For the same reasons as before, I don't think this belongs on IBuilder.  Not 
to mention it's not just manipulating builder properties, it's changing the 
job's properties.

> 
> > @@ -447,6 +507,9 @@
> > 
> >          `FailDispatchResult`, if it was a communication failure, simply
> >          reset the slave by returning a `ResetDispatchResult`.
> >          """
> > 
> > +        from lp.buildmaster.interfaces.builder import IBuilderSet
> > +        builder = getUtility(IBuilderSet)[slave.name]
> > +
> 
> As mentioned above: builder = get_builder(slave.name)

Yup, fixed.

> 
> > === modified file 'lib/lp/buildmaster/tests/test_builder.py'
> > --- lib/lp/buildmaster/tests/test_builder.py	2010-08-12 17:33:08 +0000
> > +++ lib/lp/buildmaster/tests/test_builder.py	2010-08-18 17:01:23 +0000
> 
> ...
> 
> > @@ -32,7 +34,17 @@
> > 
> >  class TestBuilder(TestCaseWithFactory):
> >      """Basic unit tests for `Builder`."""
> > 
> > -    layer = LaunchpadZopelessLayer
> > +    layer = DatabaseFunctionalLayer
> > +
> > +    def test_providesInterface(self):
> > +        # Builder provides IBuilder
> > +        builder = self.factory.makeBuilder()
> > +        self.assertProvides(builder, IBuilder)
> > +
> > +    def test_default_values(self):
> > +        builder = self.factory.makeBuilder()
> > +        flush_database_updates()
> > +        self.assertEqual(0, builder.failure_count)
> 
> Why is flush_database_updates() necessary? Could you please put the answer
> in a comment.

It makes sure the Storm cache gets the values that the database initialises 
for new objects.

> > === modified file 'lib/lp/buildmaster/tests/test_manager.py'
> > --- lib/lp/buildmaster/tests/test_manager.py	2010-08-06 10:48:49 +0000
> > +++ lib/lp/buildmaster/tests/test_manager.py	2010-08-18 17:01:23 +0000
> 
> ...
> 
> > @@ -360,9 +360,17 @@
> > 
> >              self.assertFalse(result.processed)
> >          
> >          return d.addCallback(check_result)
> > 
> > -    def testCheckDispatch(self):
> > -        """`SlaveScanner.checkDispatch` is chained after dispatch
> > requests. -
> > +    def _setUpSlaveAndBuilder(self):
> > +        # Helper function to set up a builder and its recording slave.
> > +        slave = RecordingSlave('bob', 'http://foo.buildd:8221/',
> > 'foo.host') +        bob_builder = getUtility(IBuilderSet)[slave.name]
> > +        return slave, bob_builder
> > +
> 
> There's already a slave called 'bob' in the sampledata? 

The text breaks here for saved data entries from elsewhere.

/-- R69 (a), (b): an in-place command completes with the image of every source sample at acceptance in its destination
sample, and every byte outside the destination as it was. -/
theorem run_inPlace {s : State} (hwf : Memory.wf s.mem) (hst : s.st = .idle) (hin : s.inbox = [.issue (encode i)])
    (hacc : ∀ x < srcElemSize i * i.ops.size.toNat, accessible s (i.ops.src + BitVec.ofNat 32 x)) :
    ∃ t, Sys2Proof.core.run (i.ops.size.toNat + 2) s = .next t ∧ t.st = .idle ∧ t.done = true ∧
      (∀ k < i.ops.size.toNat, ∀ c ∈ sampleCells i s.mem (BitVec.ofNat 32 k), readByte t.mem c.1 = c.2) ∧
      ∀ a : Addr, (∀ x < dstElemSize i * i.ops.size.toNat, a ≠ i.ops.src + BitVec.ofNat 32 x) →
        readByte t.mem a = readByte s.mem a := by
  have hle : dstElemSize i * i.ops.size.toNat ≤ srcElemSize i * i.ops.size.toNat :=
    Nat.mul_le_mul_right _ (dstElemSize_le_srcElemSize i)
  have hdest {k : Nat} (hk : k < i.ops.size.toNat) {a : Addr} (ha : a ∈ destBytes i (BitVec.ofNat 32 k)) :
      ∃ x < dstElemSize i * i.ops.size.toNat, a = i.ops.src + BitVec.ofNat 32 x := hbase ▸ offset_of_mem_sample hk ha
  have hsamples : ∀ k < i.ops.size.toNat, ∀ a ∈ sourceBytes i (BitVec.ofNat 32 k) ++ destBytes i (BitVec.ofNat 32 k),
      accessible s a := fun k hk a ha => by
    rcases List.mem_append.1 ha with ha | ha
    · obtain ⟨x, hx, rfl⟩ := offset_of_mem_sample hk ha
      exact hacc x hx
    · obtain ⟨x, hx, rfl⟩ := hdest hk ha
      exact hacc x (hx.trans_le hle)
  obtain ⟨t, hrun, hidle, hdone, -, hmem⟩ := run_command hst hin hsamples
  refine ⟨t, hrun, hidle, hdone, fun k hk c hc => ?_, fun a ha => ?_⟩ <;> rw [hmem]
  · exact readByte_memAfter_cell hwf hk
      (fun b hb j hj => not_mem_dest_of_mem_source hbase hfit hj hk hb)
      (fun b hb j hkj hj => not_mem_dest_of_mem_dest (hle.trans hfit) hkj hj hb) hc
  · refine readByte_memAfter_of_not_written i s.mem (Nat.zero_le _) fun j _ hj hb => ?_
    obtain ⟨x, hx, he⟩ := hdest hj hb
    exact ha x hx he

end InPlace

/-- What PVS16 stores for a sample, from the two bytes it reads. -/
theorem sampleCells_pvs16 (d : Operands) (m : Memory) (k : Word) :
    sampleCells (.pvs16 d) m k = cellsLE (effAddr d.dst k 2)
      (pvs16Sample d (readByte m (effAddr d.src k 2 + 1) ++ readByte m (effAddr d.src k 2))) := by
  simp only [sampleCells, storedCells, srcElemSize, dstElemSize, dstBase, Instr.ops, readLE_two, BitVec.ofNat_toNat,
    BitVec.setWidth_eq]

/-- What PVS32 stores for a sample, from the four bytes it reads. -/
theorem sampleCells_pvs32 (d : Operands) (m : Memory) (k : Word) :
    sampleCells (.pvs32 d) m k = cellsLE (effAddr d.dst k 2)
      (pvs32Sample d (readByte m (effAddr d.src k 4 + 3) ++ readByte m (effAddr d.src k 4 + 2) ++
        readByte m (effAddr d.src k 4 + 1) ++ readByte m (effAddr d.src k 4))) := by
  simp only [sampleCells, storedCells, srcElemSize, dstElemSize, dstBase, Instr.ops, readLE_four, BitVec.ofNat_toNat,
    BitVec.setWidth_eq]

/-- Settles O58: both commands are in place, so no sample writes into the source of a later one. -/
theorem inPlaceCommandsUseOriginalSamples : Obligations.InPlaceCommandsUseOriginalSamples := by
  intro d s hwf hst hdst
  refine ⟨fun hin hfit hacc => ?_, fun hin hfit hacc => ?_⟩
  · obtain ⟨t, hrun, hidle, hdone, hcells, hframe⟩ := run_inPlace (i := .pvs16 d) hdst hfit hwf hst hin hacc
    refine ⟨t, hrun, hidle, hdone, fun k hk => ?_, hframe⟩
    have himage := hcells k hk
    rw [sampleCells_pvs16, effAddr_ofNat, effAddr_ofNat, hdst] at himage
    exact readHalf_of_cells himage
  · obtain ⟨t, hrun, hidle, hdone, hcells, hframe⟩ := run_inPlace (i := .pvs32 d) hdst hfit hwf hst hin hacc
    refine ⟨t, hrun, hidle, hdone, fun k hk => ?_, hframe⟩
    have himage := hcells k hk
    rw [sampleCells_pvs32, effAddr_ofNat, effAddr_ofNat, hdst] at himage
    exact readHalf_of_cells himage

end Sys2Proof.Proofs

/-! The encoding (30_encoding.md): what decoding answers, the fields of a descriptor, and the round trips. -/

namespace Sys2Proof.Proofs

open Sys2Proof Sys2Proof.Machine Sys2Proof.Laws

There's a builder called 'bob'.  There are no slaves.

There's also another called 'frog'.

> Could you please
> add a constant to lp.testing.sampledata like:
> 
>   BUILD_SLAVE = RecordingSlave('bob', 'http://foo.buildd:8221/',
> 'foo.host')
> 
> or
> 
>   STANDARD_BUILD_SLAVE_NAME = 'bob'
> 
> or whatever is most appropriate.
> 
> Also, it might be a good idea to> have this method guarantee that the
> failure counts are zero.

I considered that, but the methods that call this one set the counts to 
varying values.

> 
> > +    def test_scan_assesses_failure_exceptions(self):
> > +        # If scan() fails with an exception, failure_counts should be
> > +        # incremented and tested.
> > +        def fake_scan():
> > +            raise Exception("fake exception")
> > +        manager = self._getManager()
> > +        manager.scan = fake_scan
> 
> Consider calling the function "failing_scan" rather than "fake_scan".

Right, done.

> 
> > +        manager.scheduleNextScanCycle = FakeMethod()
> > +        self.patch(BaseDispatchResult, 'assessFailureCounts',
> > FakeMethod())
> 
> Why are you stubbing out assessFailureCounts here?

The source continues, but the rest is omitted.